* WHAT TO WORK ON: Below are records; reproduce exactly the lines from the one containing "sendEvent (modPort (portDrain" through the end, both included, and only those.

Dataset items

/-- The link layer as training leaves it: sequences at zero, every receive buffer granted (R313, R314). Messages that still wait
here are outside the buffers granted anew, so they return no credit (DEDUCED, assumption 28). -/
def linkFresh (p : Nat) (q : Port) : Port :=
  { q with
    rxQ := q.rxQ.map (fun m => { m with cls := hereClass (m.cls < 4) m.cls })
    here := q.here.map (fun m => (hereClass (m.1 < 4) m.1, m.2))
    txSeq := 0, replay := [], unacked := [], resend := none, txCur := [], txHdr := []
    credits := (upto 0 4).foldl (fun m c => kvSet 0 m c (rxFlits p c)) []
    crSeen := [], crRet := [], crFree := [], crNext := 0, mgmtGap := 0
    rxSeq := 0, rxAck := none, discarding := false, reqDue := false, reqTries := 0, rxCur := []
    bellDue := false, lsCount := 0, lastLs := [], quarter := 0, probeDue := false }

/-- The LC0, LC1 and LC2 messages queued for a port, and the headers of those partly sent or not yet acknowledged (R332). -/
def portQueued (q : Port) : List (List Byte) :=
  q.unacked.map (fun u => u.2) ++ (upto 0 3).flatMap (fun c => (if (kvGet [] q.txCur c).isEmpty then [] else [kvGet [] q.txHdr c]) ++ kvGet [] q.txQ c)

/-- Discard what is queued for a port that leaves Up (R332), and what it has only partly received; LC3 stays. -/
def portDrain (s : State) (p : Nat) : State :=
  let ms := portQueued (getPort s p)
  let s1 := modPort s p (fun q => { q with
    txQ := kvSet [] [] 3 (kvGet [] q.txQ 3), txCur := kvSet [] [] 3 (kvGet [] q.txCur 3)
    txHdr := kvSet [] [] 3 (kvGet [] q.txHdr 3), ord := [], unacked := [], rxCur := kvSet [] [] 3 (kvGet [] q.rxCur 3) })
  ms.foldl (fun s m => discardMsg s m (p, 1)) s1

/-- Is the module joining a domain: it awaits the bell flit whose count it takes (R330)? -/
def bellJoining (s : State) : Bool := s.ports.any (fun e => e.2.firstBell)

/-- A port that was to bring the module into a domain no longer does (R330). -/
def joinLost (s : State) (p : Nat) : State :=
  if (getPort s p).firstBell then
    modPort (modLink s (fun k => { k with inDomain := false, domain := 0 })) p (fun q => { q with firstBell := false })
  else s

/-- Light on the input that feeds an optical port (R302): input j feeds O4j to O4j + 3. -/
def portLit (s : State) (p : Nat) : Bool := !(portO p) || bitAt s.link.light ((p - 16) / 4)

/-- May a port train: signal on a lane, and light for an O port (R305)? -/
def portTrainable (s : State) (p : Nat) : Bool := (getPort s p).present != 0 && portLit s p

/-- A port in Detect leaves the start's blocking set (R451). -/
def unblock (s : State) (p : Nat) : State := { s with start := { s.start with blocking := clrBit s.start.blocking p } }

/-- A port leaves Up or another state for `st`: Train (2) on the lanes with signal, or Detect where it cannot train; `exit` is
LK_STATUS.EXIT. -/
def portRetrain (s0 : State) (p exit st0 : Nat) : State :=
  let st := if st0 == 2 && !(portTrainable s0 p) then 1 else st0
  let s := if st == 1 then unblock s0 p else s0
  let s0 := modPort s p (fun q => { q with st := st })
  let s1 := if portUp (getPort s p) then
      sendEvent (modPort (portDrain s0 p) p (fun q => { q with exit := exit })) (portEvent s p 0x0141 0xFF 0 0xFFFF 0 8)
    else portDrain s0 p
  modPort (joinLost s1 p) p (fun q => linkFresh p { q with
    st := st, lanes := 0, signal := if st == 2 then q.present else 0, bellActive := false, peerValid := false })

/-- The data of a port is drained before it enters keep-alive (R333): what has a credit is sent, and what was sent is acknowledged
within the 1 ms that the entry takes. -/
def portFlush (q : Port) : Port :=
  if portUp q then { drainFlits (flitsWaiting q) q with replay := [], unacked := [] } else q

/-- A port that runs its lanes goes to Keep-alive: its data is drained, what no credit let go is discarded, and lane 0 alone runs
(R331 to R333). -/
def portKeepAlive (s : State) (p : Nat) : State :=
  let exit := if portUp (getPort s p) then 6 else (getPort s p).exit
  let s1 := modPort s p (fun q => { portFlush q with st := 7 })
  modPort (joinLost (portDrain s1 p) p) p (fun q => linkFresh p { q with st := 7, lanes := 1, bellActive := false, exit := exit })

/-- Does a port run trained lanes: Measure to Failed, Keep-alive apart (Table 11.2)? -/
def portRuns (q : Port) : Bool := 3 ≤ q.st && q.st ≤ 9 && q.st != 7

* RESULT OF THIS TASK:
      sendEvent (modPort (portDrain s0 p) p (fun q => { q with exit := exit })) (portEvent s p 0x0141 0xFF 0 0xFFFF 0 8)
    else portDrain s0 p
  modPort (joinLost s1 p) p (fun q => linkFresh p { q with
    st := st, lanes := 0, signal := if st == 2 then q.present else 0, bellActive := false, peerValid := false })

/-- The data of a port is drained before it enters keep-alive (R333): what has a credit is sent, and what was sent is acknowledged
within the 1 ms that the entry takes. -/
def portFlush (q : Port) : Port :=
  if portUp q then { drainFlits (flitsWaiting q) q with replay := [], unacked := [] } else q

/-- A port that runs its lanes goes to Keep-alive: its data is drained, what no credit let go is discarded, and lane 0 alone runs
(R331 to R333). -/
def portKeepAlive (s : State) (p : Nat) : State :=
  let exit := if portUp (getPort s p) then 6 else (getPort s p).exit
  let s1 := modPort s p (fun q => { portFlush q with st := 7 })
  modPort (joinLost (portDrain s1 p) p) p (fun q => linkFresh p { q with st := 7, lanes := 1, bellActive := false, exit := exit })

/-- Does a port run trained lanes: Measure to Failed, Keep-alive apart (Table 11.2)? -/
def portRuns (q : Port) : Bool := 3 ≤ q.st && q.st ≤ 9 && q.st != 7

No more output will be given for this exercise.